| Given entries |
[Start of section]
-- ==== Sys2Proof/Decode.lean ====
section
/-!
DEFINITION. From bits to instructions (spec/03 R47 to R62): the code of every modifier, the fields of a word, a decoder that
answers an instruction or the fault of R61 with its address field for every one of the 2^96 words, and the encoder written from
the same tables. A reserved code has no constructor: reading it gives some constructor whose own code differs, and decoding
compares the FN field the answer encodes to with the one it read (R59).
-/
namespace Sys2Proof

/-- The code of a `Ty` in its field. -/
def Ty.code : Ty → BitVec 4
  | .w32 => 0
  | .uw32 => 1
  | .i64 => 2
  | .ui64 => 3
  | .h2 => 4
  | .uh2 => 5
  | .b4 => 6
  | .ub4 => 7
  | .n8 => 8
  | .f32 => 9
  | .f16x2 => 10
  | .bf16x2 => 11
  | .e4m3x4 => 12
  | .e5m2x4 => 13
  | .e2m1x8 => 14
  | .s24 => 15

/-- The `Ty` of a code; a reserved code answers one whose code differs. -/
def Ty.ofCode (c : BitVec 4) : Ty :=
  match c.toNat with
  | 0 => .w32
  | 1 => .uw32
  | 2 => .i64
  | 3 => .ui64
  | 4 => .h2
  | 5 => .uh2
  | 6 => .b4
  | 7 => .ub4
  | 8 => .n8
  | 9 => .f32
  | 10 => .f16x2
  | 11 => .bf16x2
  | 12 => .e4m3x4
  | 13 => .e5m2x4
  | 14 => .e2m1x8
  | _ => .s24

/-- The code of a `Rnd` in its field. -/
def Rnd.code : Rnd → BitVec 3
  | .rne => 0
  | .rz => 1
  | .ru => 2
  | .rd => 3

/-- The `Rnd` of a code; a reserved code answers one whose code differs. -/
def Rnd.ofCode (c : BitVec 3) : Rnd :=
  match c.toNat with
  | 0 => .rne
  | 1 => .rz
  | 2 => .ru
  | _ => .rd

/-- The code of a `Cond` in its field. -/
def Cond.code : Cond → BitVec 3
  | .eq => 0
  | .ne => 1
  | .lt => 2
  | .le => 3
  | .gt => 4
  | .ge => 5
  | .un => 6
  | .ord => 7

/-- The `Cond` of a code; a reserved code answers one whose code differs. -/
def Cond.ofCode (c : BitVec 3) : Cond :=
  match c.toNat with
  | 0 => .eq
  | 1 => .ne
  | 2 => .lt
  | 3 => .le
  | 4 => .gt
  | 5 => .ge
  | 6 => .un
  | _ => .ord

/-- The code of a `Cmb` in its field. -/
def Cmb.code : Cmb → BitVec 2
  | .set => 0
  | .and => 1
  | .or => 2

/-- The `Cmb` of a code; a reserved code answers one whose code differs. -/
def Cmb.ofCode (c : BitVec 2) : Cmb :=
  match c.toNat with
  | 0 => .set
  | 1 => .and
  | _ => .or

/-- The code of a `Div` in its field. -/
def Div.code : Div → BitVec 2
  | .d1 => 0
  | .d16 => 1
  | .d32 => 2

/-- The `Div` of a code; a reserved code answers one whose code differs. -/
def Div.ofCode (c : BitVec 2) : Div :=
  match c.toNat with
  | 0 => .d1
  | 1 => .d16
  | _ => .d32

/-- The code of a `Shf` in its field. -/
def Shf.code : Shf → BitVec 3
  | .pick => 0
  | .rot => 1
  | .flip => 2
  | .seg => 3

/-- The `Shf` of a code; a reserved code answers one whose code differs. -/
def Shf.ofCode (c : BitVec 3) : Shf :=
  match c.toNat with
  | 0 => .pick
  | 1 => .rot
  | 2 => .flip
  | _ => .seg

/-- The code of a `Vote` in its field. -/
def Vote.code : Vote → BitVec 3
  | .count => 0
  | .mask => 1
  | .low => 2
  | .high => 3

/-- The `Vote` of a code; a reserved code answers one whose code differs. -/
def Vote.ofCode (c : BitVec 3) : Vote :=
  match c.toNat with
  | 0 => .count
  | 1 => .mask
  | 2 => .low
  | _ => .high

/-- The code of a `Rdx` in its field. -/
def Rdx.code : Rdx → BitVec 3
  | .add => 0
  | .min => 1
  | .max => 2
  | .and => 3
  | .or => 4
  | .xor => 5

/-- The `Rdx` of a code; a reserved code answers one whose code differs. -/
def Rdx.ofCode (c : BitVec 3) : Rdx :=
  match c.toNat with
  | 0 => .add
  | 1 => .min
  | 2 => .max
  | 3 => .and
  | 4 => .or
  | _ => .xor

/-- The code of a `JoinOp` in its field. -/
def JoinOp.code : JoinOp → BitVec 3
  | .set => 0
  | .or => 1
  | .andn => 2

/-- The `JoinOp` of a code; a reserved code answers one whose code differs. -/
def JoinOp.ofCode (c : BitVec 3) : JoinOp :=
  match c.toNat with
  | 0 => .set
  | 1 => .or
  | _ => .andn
[End of section]
[Start of section]
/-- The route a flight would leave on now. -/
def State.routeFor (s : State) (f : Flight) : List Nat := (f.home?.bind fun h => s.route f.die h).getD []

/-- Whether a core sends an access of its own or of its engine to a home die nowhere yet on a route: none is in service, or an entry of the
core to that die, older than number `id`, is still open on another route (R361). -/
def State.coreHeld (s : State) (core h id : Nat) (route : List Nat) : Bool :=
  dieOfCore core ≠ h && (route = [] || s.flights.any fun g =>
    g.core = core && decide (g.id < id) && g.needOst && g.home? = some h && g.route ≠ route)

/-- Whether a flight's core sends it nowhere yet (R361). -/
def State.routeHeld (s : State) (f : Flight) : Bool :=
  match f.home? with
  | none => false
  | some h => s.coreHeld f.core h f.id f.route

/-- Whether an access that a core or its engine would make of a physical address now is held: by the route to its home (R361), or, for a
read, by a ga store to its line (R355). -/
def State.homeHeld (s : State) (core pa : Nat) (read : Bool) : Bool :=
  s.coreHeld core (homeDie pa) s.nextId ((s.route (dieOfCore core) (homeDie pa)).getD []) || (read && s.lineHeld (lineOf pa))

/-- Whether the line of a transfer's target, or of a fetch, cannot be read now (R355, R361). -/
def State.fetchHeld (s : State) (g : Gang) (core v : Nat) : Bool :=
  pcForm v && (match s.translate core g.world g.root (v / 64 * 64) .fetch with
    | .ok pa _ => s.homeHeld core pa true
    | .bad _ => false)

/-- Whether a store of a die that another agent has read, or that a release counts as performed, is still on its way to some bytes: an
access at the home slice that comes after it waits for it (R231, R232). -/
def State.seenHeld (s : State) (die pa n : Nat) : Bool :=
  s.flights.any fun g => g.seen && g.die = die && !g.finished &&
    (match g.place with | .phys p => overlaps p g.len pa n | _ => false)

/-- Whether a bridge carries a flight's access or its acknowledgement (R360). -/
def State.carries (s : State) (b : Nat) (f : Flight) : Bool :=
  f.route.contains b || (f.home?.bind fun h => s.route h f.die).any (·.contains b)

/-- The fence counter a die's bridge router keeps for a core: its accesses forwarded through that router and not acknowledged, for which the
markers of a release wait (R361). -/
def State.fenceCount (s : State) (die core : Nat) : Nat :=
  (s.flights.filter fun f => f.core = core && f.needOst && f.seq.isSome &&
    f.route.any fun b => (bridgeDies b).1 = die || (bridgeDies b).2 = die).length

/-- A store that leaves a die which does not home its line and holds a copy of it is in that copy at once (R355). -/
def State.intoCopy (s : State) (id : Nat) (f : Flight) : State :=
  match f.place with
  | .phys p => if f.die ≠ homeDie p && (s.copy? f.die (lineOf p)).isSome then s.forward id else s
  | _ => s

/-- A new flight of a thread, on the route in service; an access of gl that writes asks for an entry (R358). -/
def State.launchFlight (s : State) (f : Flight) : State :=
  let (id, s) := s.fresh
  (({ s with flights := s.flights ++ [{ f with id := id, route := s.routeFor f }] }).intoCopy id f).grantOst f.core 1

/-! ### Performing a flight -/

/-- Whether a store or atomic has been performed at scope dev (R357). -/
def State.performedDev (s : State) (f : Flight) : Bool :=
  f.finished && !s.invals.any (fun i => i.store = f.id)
[End of section]
Count up the lines of the listing where "flights" occurs, and answer with that number only.

| Output for this task |
4